As chroniclers of Boston and New England arts, history and culture (see our titles here) – we quickly fell in love with the concept. Over the past few months, we have been working with Dirty Old Boston creator and administrator Jim Botticelli on translating his much-loved Facebook page into a book. It is a complicated task (hence the name the Dirty Old Boston PROJECT), but we are thrilled to be involved. Learn more about the project and how to share your own photos here.

Crowd-sourcing history is a fascinating topic that we are all just starting to understand. While sharing old photographs on Facebook is a relatively simple endeavor, translating that to a book project poses some challenges:

  • Getting images that are large enough (and in good enough quality) to print in a book. The pictures that people post on facebook are often sized down so that the site isn’t weighed down with enormous images. For a book project, though, the bigger, the better. We’re asking people to send in the biggest, best-quality, highest resolution images possible.
  • Working though the murky world of copyrights and ownership. We want to share images that are taken by and/or owned by the people sending them to us. There are a lot of great images out there, many taken by fantastic photographers – we just want to ensure that those photographers are getting credit for their work and that we have permission to put the photos in the book.

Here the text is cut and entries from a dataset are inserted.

-- ==== Sys2Proof/Machine/RegAccess.lean ====
section
/-! DEFINITION. Reads and writes of register words: multi-word registers (R8), access codes (R9 to R11), change classes (R12, R13), the actions that writes trigger, and who may reach what (R98 to R100, R223, R265, R366, R367). -/
namespace Sys2Proof.Machine
open Sys2Proof

/-- The bits of a register that its fields of some kind hold. -/
def RegFam.bits (f : RegFam) (p : Field → Bool) : Nat := f.fields.foldl (fun a x => if p x then a + ((2 ^ (x.hi + 1 - x.lo) - 1) <<< x.lo) else a) 0

/-- Whether a key lies in the fixed pattern slots 0 to 15 (Table 3.13). -/
def isFixedPattern (key : Nat) : Bool := 0x24000 ≤ key && key < 0x24100

/-! Reads -/

/-- A read of word w of register i of a family: the lowest word captures the whole value for reads of the higher words (R8). -/
def readWord (s : State) (f : RegFam) (i w : Nat) : Word × State :=
  let k := f.key i
  if f.words = 1 then (wd (regLive s f i), s)
  else if w = 0 then
    let v := regLive s f i
    (wd v, { s with regs := { s.regs with cap := (List.range (f.words - 1)).foldl (fun m j => wmapSet m (k + j + 1) (wd (v >>> (16 * (j + 1)))) (regReset (k + j + 1))) s.regs.cap } })
  else (wmapGet s.regs.cap (k + w) (regReset (k + w)), s)

/-- A read of the register word at a key; a reserved offset reads 0 (R223). PM_PIN is measured, and each read of SEC_RNG's low word draws a new value (R426) (DEDUCED, log entry 20). -/
def readKey (s : State) (key : Nat) : Word × State :=
  if isFixedPattern key then ((fixedPattern ((key - 0x24000) / 16)).getD (key % 16) 0, s) else
  match findReg key with
  | none => (0, s)
  | some (f, i, w) =>
    if key = Reg.PM_PIN then let (v, s) := s.free; (v.setWidth 16, s)
    else readWord (if key = Reg.SEC_RNG then drawRandom s else s) f i w

/-- A core's read, in which AON_KEYFIFO gives up its oldest entry (R362) (DEDUCED, log entry 20). -/
def readKeyCore (s : State) (key : Nat) : Word × State := if key = Reg.AON_KEYFIFO then keyPop s else readKey s key

/-! Writes -/

/-- Registers whose write is an action on the value as a whole, by block, offset and index; none for the others (DEDUCED, log entry 19). -/
def writeAction (s : State) (blk off i v : Nat) : Option State :=
  match blk, off with
  | 0, 0x2 => some (if bitN v 14 then stopAndJournal { s with boot := { s.boot with safeTry := 0 } } 6
      else if bitN v 15 then stopAndJournal { s with boot := { s.boot with safeTry := 0 } } 5 else s)
  | 0, 0x3 => some (if bitN v 15 then clearWaymarkMemory s else s)
  | 0, 0x4 => some (if !sysIdle s then rejectChange s 0 else if bitN v 14 then factoryCalibration s else if bitN v 15 then saveCalibration s else s)
  | 1, 0x10C => some (if bitN v 15 then ringEnable s i else ringDisable s i)
  | 1, 0x110 => some (tailDoorbell s i (v % 4096))
  | 1, 0x111 => some (headDoorbell s i (v % 4096))
  | 2, 0x103 =>
    let s := if bitN v 15 then flushQueue s i else s
    let s := if bitN v 14 then restartQueue s i else s
    some (pauseQueue s i (bitN v 13))
  | 6, 0x101 =>
    let s := if bitN v 15 then retrain s i else s
    some (if bitN v 14 then writeLife s i none else s)
  | 7, 0x1 => some ((List.range 8).foldl (fun s co => if bitN v (8 + co) then requestOff s co false else if bitN v co then requestOn s co else s) s)
  | 7, 0x8 => some ((List.range 64).foldl (fun s p => if bitN v p then clearCrack s p else s) s)
  | 7, 0xC => some ((List.range 64).foldl (fun s p => maskLoop s p (bitN v p)) s)
  | 9, 0x8 => some (writeCal s (wd v).toNat (wd (v >>> 16)).toNat (wd (v >>> 32)).toNat (wd (v >>> 48)).toNat)
  | 11, 0x2 => some (if s.ras.moving.isSome then rejectChange s 11 else if bitN v 15 then orderMove s (v % 32) else s)
  | 11, 0x4 => some (if bitN v 15 then clearLog s else s)
  | 11, 0x20 => some (if bitN v 15 then { s with ras := { s.ras with eq := s.ras.eq.drop 1 } } else s)
  | 11, 0x40 => some (match (List.finRange 16).find? (·.val == i) with | some n => heartbeat s n | none => s)
  | 12, 0x2 => some (if 1 ≤ bitsN v 15 12 ∧ bitsN v 15 12 ≤ 4 then secStart s (BitVec.ofNat 4 (bitsN v 15 12)) else s)
  | 12, 0x3 => some (if bitN v 15 then revokeKey s (v % 8) else s)
  | _, _ => none

/-- What follows the storing of a new value at once: a slate's offset, trims of a course at rest, and its front light. -/
def writeFollows (s : State) (blk off i : Nat) : State :=
  match blk, off with
  | 0, 0x40 => layerOffset s i
  | 7, 0x49 | 7, 0x4A => trimIdle s i
  | 7, 0x4B => lightCheck s i
  | _, _ => s

/-- Register i of a family takes a value: RW fields take it, W1C fields clear where it is 1 (R9) (DEDUCED, log entry 19). -/
def storeValue (s : State) (f : RegFam) (i v : Nat) : State :=
  let old := s.reg (f.key i) f.words
  let rw := f.bits fun x => x.acc == .rw
  let clr := v &&& f.bits fun x => x.acc == .w1c
  let kept := old - (old &&& rw)
  s.regSet (f.key i) (kept - (kept &&& clr) + (v &&& rw)) f.words

/-- The value that a write of the last word gives a register: lower words as held, or, not written since, the value in effect; in W1C fields they clear nothing (R8) (DEDUCED, log entry 19). -/
def joinWords (s : State) (f : RegFam) (i : Nat) (v : Word) : Nat :=
  let k := f.key i
  let rw := f.bits fun x => x.acc == .rw
  let low := (List.range (f.words - 1)).map fun j => match assocGet s.regs.held (k + j) with
    | some x => x
    | none => wd ((s.reg k f.words &&& rw) >>> (16 * j))
  natOfWords (low ++ [v])

/-- A write of word w of register i of a family (DEDUCED, log entry 19). -/
def writeWord (s : State) (f : RegFam) (i w : Nat) (v : Word) : State :=
  let k := f.key i
  let heart := f.blk == 11 && f.off == 0x40
  if !heart && f.fields.all (fun x => x.acc == .ro) then s
  else if f.fields.any (fun x => x.chg == .plan) then
    if f.fields.any (fun x => x.chg == .plan && decide (16 * w ≤ x.hi) && decide (x.lo < 16 * w + 16)) then rejectChange s f.blk else s
  else if w + 1 < f.words then { s with regs := { s.regs with held := assocPut s.regs.held (k + w) v } }
  else
    let x := joinWords s f i v
    let s := s.dropHeld k f.words
    match writeAction s f.blk f.off i x with
    | some t => t
    | none => writeFollows (storeValue s f i x) f.blk f.off i

/-- A write of the register word at a key; a reserved offset ignores it (R223). A pattern slot is a Plan field (R99). -/
def writeKey (s : State) (key : Nat) (v : Word) : State :=
  if isFixedPattern key then rejectChange s 2 else
  match findReg key with
  | none => s
  | some (f, i, w) => writeWord s f i w v

/-! Cores (R98, R223, R265) -/

/-- The ring that owns a descriptor (R98). -/
def descOwner (s : State) (d : Nat) : Nat :=
  let p (r : Nat) : Nat := s.regF (Reg.VE_DPART + r - 1) 11 0
  if d < p 1 then 0 else if d < p 2 then 1 else if d < p 3 then 2 else 3

/-- Whether a ring may read a block (Table 9.2). -/
def ringReads (ring blk : Nat) : Bool :=
  match blk with
  | 2 => true
  | 10 => ring ≤ 2
  | 12 => ring ≤ 1
  | 0 | 3 | 4 | 5 | 8 => true
  | _ => ring ≤ 2

/-- Whether a ring may write a word of a block (Table 9.2, R98, R265). -/
def ringWrites (s : State) (ring key : Nat) : Bool :=
  let blk := key / 65536
  let off := key % 65536
  if blk = 2 then
    if 0x8000 ≤ off then ring ≤ descOwner s ((off - 0x8000) / 8)
    else ring ≤ 1 || (0x100 ≤ off && off < 0x140 && off % 4 == 3 && ring ≤ s.qRing ((off - 0x100) / 4))
  else if blk = 10 || blk = 12 then ring == 0
  else if key = Reg.SYS_RST then ring == 0
  else ring ≤ 1

/-- The internal address of a register word. -/
def regAddr (key : Nat) : Nat := 0xF00000000 + key

/-- A core's register read; a refused one gives 0 and a late bus error (R223). -/
def coreRegRead (s : State) (c ring key : Nat) : Word × State :=
  if ringReads ring (key / 65536) then readKeyCore s key else (0, queueLate s c 0x5 (regAddr key))

/-- A core's register write; a refused one is discarded, with a late bus error (R223). -/
def coreRegWrite (s : State) (c ring key : Nat) (v : Word) : State :=
  if ringWrites s ring key then writeKey s key v else queueLate s c 0xD (regAddr key)

/-- Whether register blocks other than AON answer: the main domain is powered (DEDUCED, log entry 20). -/
def blockPowered (s : State) (blk : Nat) : Bool := s.boot.mainOn || blk == 9

/-! Host (R365 to R367, R100) -/

/-- A host write discarded: HIF_BADWR counts it, and the event carries its offset. -/
def hostBad (s : State) (code off : Nat) : State := logEv (s.regSatInc Reg.HIF_BADWR) code .note 1 0xFF [off % 65536, off / 65536 % 65536, off / 4294967296]

/-- A host write to a descriptor or a pattern slot discarded (R100): HIF_BADWR counts it (R367), and the event is the VE block's (Table 3.16). -/
def hostBadVe (s : State) : State := logEv (s.regSatInc Reg.HIF_BADWR) 0x7020 .note 2

/-- Whether a host BAR0 write reaches a register of a family, as each chapter states: HIF's writable fields, SYS_WMCTL and SYS_CALCTRL, SL_PCTRLn, RAS_AUDIT and RAS_CTRL. -/
def hostReaches (f : RegFam) : Bool :=
  match f.blk with
  | 0 => f.off == 3 || f.off == 4
  | 1 => f.fields.any fun x => x.acc != .ro
  | 6 => f.off == 0x101
  | 11 => f.off == 3 || f.off == 4
  | _ => false

/-- A write to the MSI-X table: the bytes enabled; unmasking a vector that is pending signals it (R366; PCI Express Base Specification, PRESUMED) (PRESUMED, log entry 22). -/
def msixWrite (s : State) (i : Nat) (be : BitVec 4) (v : BitVec 32) : State :=
  let old := s.hif.msix.getD i 0
  let m : BitVec 32 := BitVec.ofNat 32 (natOfBytes ((List.range 4).map fun j => if be.getLsbD j then 0xFF else 0))
  let s := { s with hif := { s.hif with msix := s.hif.msix.set i ((old &&& ~~~m) ||| (v &&& m)) } }
  let vec := i / 4
  if i % 4 = 3 ∧ s.hif.pba.getLsbD vec ∧ (s.hif.msix.getD i 0).getLsbD 0 = false then
    signalVec { s with hif := { s.hif with pba := s.hif.pba &&& ~~~(BitVec.ofNat 64 (2 ^ vec)) } } vec
  else s

/-- A host BAR0 write. One of another size, or without byte enables 0 and 1, is EV-0x7001 wherever it goes, a descriptor or a pattern slot included (R100, R366) (DESIGN CHOICE, log entry 50). -/
def hostRegWrite (s : State) (off ndw : Nat) (be : BitVec 4) (v : BitVec 32) : State :=
  if ndw ≠ 1 then hostBad s 0x7001 off
  else if 0x3F0000 ≤ off ∧ off < 0x3F0400 then msixWrite s ((off - 0x3F0000) / 4) be v
  else if be.getLsbD 0 = false ∨ be.getLsbD 1 = false then hostBad s 0x7001 off
  else if 0x340000 ≤ off then hostBad s 0x7001 off
  else
    let key := off / 0x40000 * 65536 + off % 0x40000 / 4
    if 0x24000 ≤ key ∧ key < 0x24400 ∨ 0x28000 ≤ key ∧ key < 0x30000 then hostBadVe s
    else match findReg key with
      | some (f, i, w) => if hostReaches f then writeWord s f i w (v.setWidth 16) else hostBad s 0x7001 off
      | none => hostBad s 0x7001 off

/-- A host BAR0 read of one DW: the register word in its slot, the MSI-X table and its pending bits; reserved offsets read 0 (R365, R366). SEC shows the host SEC_STAT and SEC_KEYS alone (R426) (DEDUCED, log entry 20). -/
def hostRegRead (s : State) (off : Nat) : BitVec 32 × State :=
  if 0x3F0000 ≤ off ∧ off < 0x3F0400 then (s.hif.msix.getD ((off - 0x3F0000) / 4) 0, s)
  else if 0x3F8000 ≤ off ∧ off < 0x3F8008 then (BitVec.ofNat 32 (s.hif.pba.toNat >>> (8 * (off - 0x3F8000) / 32 * 32)), s)
  else if 0x340000 ≤ off then (0, s)
  else
    let key := off / 0x40000 * 65536 + off % 0x40000 / 4
    if 0xC0002 ≤ key then (0, s) else
    let (w, s) := readKey s key
    (w.setWidth 32, s)

/-! The commands -/

/-- REGISTER_WRITE: a write by a core in the ring it runs in, or by the host (R12). -/
def execRegisterWrite (w : RegWrite) (s : State) : Out :=
  match w with
  | .core c blk off v =>
    if !coreRuns s c.val || !blockPowered s blk.val then ok s else ok (coreRegWrite s c.val (s.core c.val).ring (blk.val * 65536 + off.toNat) v)
  | .host off ndw be v =>
    if !s.boot.mainOn then ok s else ok (hostRegWrite (hostAccess s) off.toNat ndw be v)

/-- DESCRIPTOR_WRITE: word w of descriptor d written by a core; the descriptor changes as a whole at w7 (R78, R98). -/
def execDescriptorWrite (c : CoreId) (d : Fin 4096) (w : Fin 8) (v : Word) (s : State) : Out :=
  if !coreRuns s c.val || !s.boot.mainOn then ok s else ok (coreRegWrite s c.val (s.core c.val).ring (Reg.VE_DESC + 8 * d.val + w.val) v)

/-- BAR0_READ: a host read of one DW; more than one ends in a completer abort (R366). -/
def execBar0Read (byteOff : BitVec 22) (ndw : Nat) (s : State) : Out :=
  if !s.boot.mainOn then ok s else
  let s := hostAccess s
  if ndw ≠ 1 then ok { s with hif := { s.hif with lastRead := [], aborted := true, cfg := s.hif.cfg.abort } } else
  let (v, s) := hostRegRead s byteOff.toNat
  ok { s with hif := { s.hif with lastRead := (bytesOfNat 4 v.toNat).map some, aborted := false } }

end Sys2Proof.Machine
end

The best photographs for this book are going to be the ones taken by everyday people of everyday things from the past. We want the photographs found in dusty shoeboxes hiding in attics across the region.
  • Finding a wide representation of Bostonians. Any look back to the past requires us to ask: “whose history is it?”  With this project, we want to ensure that we are getting the word out to a large enough audience to get a rich, varied look at what Boston was like in the decades after World War II.

Despite these obstacles, we are excited to take the leap and see what we discover. We want to thank the loads of people who’ve already submitted their photos and the accompanying stories–with a bit of good luck and some hard work, we’ll conquer all these challenges and produce a book that all of us can truly be proud of!

The Dirty Old Boston project is where modern technology and social media meets history and nostalgia.